*Task brief:* For the records below, tally the lines that contain "qntPair" and give only that number.

---------- Available data

/-- A k register named by an 8-bit code (R358, R289, R327). -/
def kField (c : Nat) : Except IllegalSub Nat := if 0x80 ≤ c ∧ c < 0xC0 then .ok (c - 0x80) else .error .operand
/-- A k register, aligned and bounded (R287, R358). -/
def kGroup (align last c : Nat) : Except IllegalSub Nat := do
  let j ← kField c
  need .operand (j % align == 0 && j ≤ last)
  return j
/-- A destination that is a k register or none (R358, Table 11.4). -/
def kDst (c : Nat) : Except IllegalSub Dst := if c = 0xFF then .ok .none else (kField c).map .k
/-- A destination that is an x or a k register. -/
def xkDst (c : Nat) : Except IllegalSub Dst := do
  let d ← dst8 true c
  need .operand (match d with | .x _ => true | .k _ => true | _ => false)
  return d
/-- A destination that is an x or a k register or none. -/
def xknDst (c : Nat) : Except IllegalSub Dst := do
  let d ← dst8 true c
  need .operand (match d with | .o _ => false | _ => true)
  return d
/-- Destinations that are an x or a k register. -/
def xkOk : Dst → Bool
  | .x n => n < 128 | .k n => n < 64 | _ => false
/-- Destinations that are an x or a k register or none. -/
def xknOk : Dst → Bool
  | .none => true
  | d => xkOk d
/-- Destinations that are a k register or none. -/
def kDstOk : Dst → Bool
  | .k n => n < 64 | .none => true | _ => false
/-- An option of a k register: 0xCC holds its absence. -/
def kOpt (c : Nat) : Except IllegalSub (Option Nat) := if c = 0xCC then .ok none else (kField c).map some
/-- The code of an optional k register. -/
def kOptCode : Option Nat → Nat
  | none => 0xCC
  | some k => 0x80 + k
/-- A negative immediate index of the debug window is a reserved field (R327). -/
def dwIndexRes (c : Nat) : Bool := !(decide (0xE0 ≤ c) && decide (c < 0xF0))
/-- The index operand once its negative immediates are refused. -/
def dwIndex (c : Nat) : Except IllegalSub Src := do
  need .operand ((0x80 ≤ c && c < 0xC0) || 0xF0 ≤ c)
  return src8 c
/-- Index operands of the debug window. -/
def dwIndexOk : Src → Bool
  | .k n => n < 64 | .imm v => 0 ≤ v && v ≤ 15 | _ => false
/-- An amount operand of `fsig` (R366): a k register or an immediate code. -/
def sigAmount (c : Nat) : Except IllegalSub Src := do
  need .operand ((0x80 ≤ c && c < 0xC0) || 0xE0 ≤ c)
  return src8 c
/-- Amounts of `fsig`. -/
def sigOk : Src → Bool
  | .k n => n < 64 | .imm v => -16 ≤ v && v ≤ 15 | _ => false
/-- Shape 00 and kind 000 of a 64-bit word 0. -/
def plain0 (w0 : Nat) : Bool := fld w0 20 2 == 0 && fld w0 0 3 == 0
/-- A neutral word-1 guard. -/
def noGuard (w1 : Nat) : Bool := fld w1 12 4 == 0
/-- D8, A8, B8, C8 codes of a 64-bit instruction. -/
def d8 (w0 : Nat) : Nat := fld w0 12 8
def a8 (w0 : Nat) : Nat := fld w0 4 8
def b8 (w1 : Nat) : Nat := fld w1 24 8
def c8 (w1 : Nat) : Nat := fld w1 16 8

/-- Bits of a sub-element (R12). -/
def shapeBits : Shape → Nat
  | .d => 64 | .w => 32 | .h => 16 | .b => 8
/-- Sub-elements of a register (R12). -/
def subCount : Shape → Nat
  | .d => 1 | .w => 2 | .h => 4 | .b => 8
/-- E(shape, kind) of R110: sixteen for `.b` with `e2`. -/
def elemCount : Shape → Kind → Nat
  | .b, .e2 => 16
  | s, _ => subCount s
/-- The field of `bfx` and `bfi` lies within the sub-element (R96). -/
def fieldFits (w0 w1 : Nat) : Bool := decide (fld w1 0 6 + (fld w1 6 6 + 1) ≤ shapeBits (shapeOf (fld w0 20 2)))
/-- MOD of `cvt`, `qnt` and `dqn` (Table 4.4). -/
def cvtMod (w1 : Nat) : Except IllegalSub CvtMod := do
  let k ← coded (kindOf (fld w1 7 3))
  return ⟨shapeOf (fld w1 10 2), k, fld w1 4 3⟩
/-- The bits of MOD that name source shape, source kind and part. -/
def cvtBits (m : CvtMod) : Nat := shapeCode m.shape * 1024 + kindCode m.kind * 128 + m.part * 16
/-- The part H within its range (R111), for Es source and Ed destination sub-elements. -/
def partOk (es ed h : Nat) : Bool := if es ≤ ed then decide (h < ed / es) else decide (h < es / ed)
/-- Kinds that a destination field of 64-bit word 0 names; `i` stands in for the reserved code, refused elsewhere. -/
def dstKind (w0 : Nat) : Kind := (kindOf (fld w0 0 3)).getD .i
/-- Destination pairs of `cvt` under a source: C is used only where the part leaves other sub-elements (R111). -/
def cvtRule (ed : Nat) (m : CvtMod) : OpRule := ⟨true, false, decide (elemCount m.shape m.kind ≤ ed), cvtPair, .i, false⟩
/-- Operands of `cvt`. -/
def rCvt (w0 : Nat) (m : CvtMod) : OpRule := cvtRule (elemCount (shapeOf (fld w0 20 2)) (dstKind w0)) m
/-- Source pair and part of `cvt`. -/
def cvtOk (w0 : Nat) (m : CvtMod) : Bool :=
  cvtPair m.shape m.kind && partOk (elemCount m.shape m.kind) (elemCount (shapeOf (fld w0 20 2)) (dstKind w0)) m.part
/-- Source pairs of `qnt` (R117). -/
def qntPair : Shape → Kind → Bool
  | .w, .f | .h, .f | .h, .bf => true
  | _, _ => false
/-- Operands of `qnt`: scale mode reads no S (R117). -/
def rQnt (scale : Bool) : OpRule := ⟨true, !scale, true, fun s k => s == .b && (k == .e4 || k == .e5 || k == .e2), .i, false⟩
/-- Ed of `qnt`: scale mode has eight scale bytes. -/
def qntEd (scale : Bool) (k : Kind) : Nat := if scale then 8 else elemCount .b k
/-- Source pair and part of `qnt`. -/
def qntOk (w0 : Nat) (m : CvtMod) (scale : Bool) : Bool :=
  qntPair m.shape m.kind && partOk (elemCount m.shape m.kind) (qntEd scale (dstKind w0)) m.part
/-- Operands of `dqn`: C is the band scale when it is named (R118). -/
def rDqn (band : Bool) : OpRule := ⟨true, true, band, whPair, .i, false⟩
/-- Source pairs of `dqn` (R118). -/
def dqnPair : Shape → Kind → Bool
  | .b, .e4 | .b, .e5 | .b, .e2 => true
  | _, _ => false
/-- Source pair and part of `dqn`. -/
def dqnOk (w0 : Nat) (m : CvtMod) : Bool :=
  dqnPair m.shape m.kind && partOk (elemCount m.shape m.kind) (subCount (shapeOf (fld w0 20 2))) m.part
/-- As `dec64`, for an instruction that reads B8 in a way of its own (the caller checks it). -/
def dec64B (uni : Bool) (r : OpRule) (ok : Bool) (w0 w1 : Nat) : Except IllegalSub F64 := do
  let k ← kindUnder r w0
  need .reserved (ok && guardOk w1 && idle8 r.a (fld w0 4 8) && idle8 r.c (fld w1 16 8))
  let d ← dst8 uni (fld w0 12 8)
  need .operand (longDst r.long d)
  return ⟨shapeOf (fld w0 20 2), k, d, use8 r.a (fld w0 4 8), .zero, use8 r.c (fld w1 16 8), guardOf w1⟩
/-- Prefetch targets (R246). -/
def prefOf : Nat → Option PrefTarget
  | 0 => some .l1 | 1 => some .llc | 2 => some .ret | _ => none
/-- Code of a prefetch target. -/
def prefCode : PrefTarget → Nat
  | .l1 => 0 | .llc => 1 | .ret => 2
/-- The sense of `ubr` (R132). -/
def senseOf : Nat → Option BrSense
  | 0xFF => some .always | 0 => some .nz | 1 => some .z | _ => none
/-- Code of a sense. -/
def senseCode : BrSense → Nat
  | .always => 0xFF | .nz => 0 | .z => 1
/-- Fields of `binpatch` (R274). -/
def patchOf : Nat → Option PatchField
  | 0 => some .gx | 1 => some .par | 2 => some .box | _ => none
/-- Code of a patched field. -/
def patchCode : PatchField → Nat
  | .gx => 0 | .par => 1 | .box => 2
/-- Levels of `gresume` (Table 13.6). -/
def levelOf : Nat → Option StopLevel
  | 0 => some .group | 1 => some .partition | 2 => some .package | _ => none
/-- Code of a level. -/
def levelCode : StopLevel → Nat
  | .group => 0 | .partition => 1 | .package => 2
/-- Modes of `tlbi` (R331). -/
def tlbiOf : Nat → Option TlbiMode
  | 0 => some .all | 1 => some .asid | 2 => some .range | _ => none
/-- Code of a `tlbi` mode. -/
def tlbiCode : TlbiMode → Nat
  | .all => 0 | .asid => 1 | .range => 2
/-- Links of `call` are x registers (R124); `ucall` also takes o and k (R132). -/
def linkOk (uni : Bool) : Dst → Bool
  | .x _ => true
  | .none => false
  | _ => uni
/-- Optional k registers that a field can hold. -/
def kOptOk : Option Nat → Bool
  | none => true
  | some k => k < 64
/-- The hint bits of a scoped access (R231). -/
def memBits (m : MemMod) : Nat := m.shift + l1hCode m.l1h * 8 + (if m.nollc then 32 else 0)

/-- A 32-bit instruction word of Table 3.2 (S = `u`). -/
def enc32 (u op sh d a b : Nat) : Nat := u * 2 ^ 31 + op * 2 ^ 22 + sh * 2 ^ 20 + d * 2 ^ 14 + a * 2 ^ 7 + b
/-- Word 0 of Table 3.5. -/
def encW0 (u op sh d a : Nat) (x : Bool) (k : Nat) : Nat :=
  u * 2 ^ 31 + 2 ^ 29 + op * 2 ^ 22 + sh * 2 ^ 20 + d * 2 ^ 12 + a * 2 ^ 4 + (if x then 8 else 0) + k
/-- Word 1 of Table 3.6. -/
def encW1 (b c : Nat) (g : Option Guard) (mod : Nat) : Nat := b * 2 ^ 24 + c * 2 ^ 16 + guardBits g + mod
/-- The words of a 32-bit instruction. -/
def e32 (u op : Nat) (f : F32) : List Nat := [enc32 u op (shapeCode f.shape) (dst6Code f.d) (src7Code f.a) (src7Code f.b)]
/-- As `e32`, with a given B field. -/
def e32B (u op : Nat) (f : F32) (b : Nat) : List Nat := [enc32 u op (shapeCode f.shape) (dst6Code f.d) (src7Code f.a) b]
/-- As `e32`, with a given D field. -/
def e32D (u op d : Nat) (f : F32) : List Nat := [enc32 u op (shapeCode f.shape) d (src7Code f.a) (src7Code f.b)]
/-- The words of a 64-bit instruction with X = 0. -/
def e64 (u op : Nat) (f : F64) (mod : Nat) : List Nat :=
  [encW0 u op (shapeCode f.shape) (dst8Code f.d) (src8Code f.a) false (kindCode f.kind),
   encW1 (src8Code f.b) (src8Code f.c) f.guard mod]
/-- As `e64`, with a given B8 field. -/
def e64B (u op : Nat) (f : F64) (b mod : Nat) : List Nat :=
  [encW0 u op (shapeCode f.shape) (dst8Code f.d) (src8Code f.a) false (kindCode f.kind), encW1 b (src8Code f.c) f.guard mod]
/-- As `e64`, with a given D8 field. -/
def e64D (u op d : Nat) (f : F64) (mod : Nat) : List Nat :=
  [encW0 u op (shapeCode f.shape) d (src8Code f.a) false (kindCode f.kind),
   encW1 (src8Code f.b) (src8Code f.c) f.guard mod]
/-- The words of a 64-bit instruction whose D8 is a data source. -/
def e64S (u op : Nat) (f : F64S) (mod : Nat) : List Nat :=
  [encW0 u op (shapeCode f.shape) (src8Code f.data) (src8Code f.a) false (kindCode f.kind),
   encW1 (src8Code f.b) (src8Code f.c) f.guard mod]
/-- The words of a 64-bit instruction with X = 1. -/
def e64I (u op : Nat) (f : F64I) : List Nat :=
  [encW0 u op (shapeCode f.shape) (dst8Code f.d) (src8Code f.a) true (kindCode f.kind), f.imm]
/-- As `e64I`, with a given D8 field. -/
def e64ID (u op d : Nat) (f : F64I) : List Nat :=
  [encW0 u op (shapeCode f.shape) d (src8Code f.a) true (kindCode f.kind), f.imm]
/-- The words of a 64-bit instruction with X = 1 whose D8 is a data source. -/
def e64IS (u op : Nat) (f : F64IS) : List Nat :=
  [encW0 u op (shapeCode f.shape) (src8Code f.data) (src8Code f.a) true (kindCode f.kind), f.imm]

--------------------

*Exercise output:* 2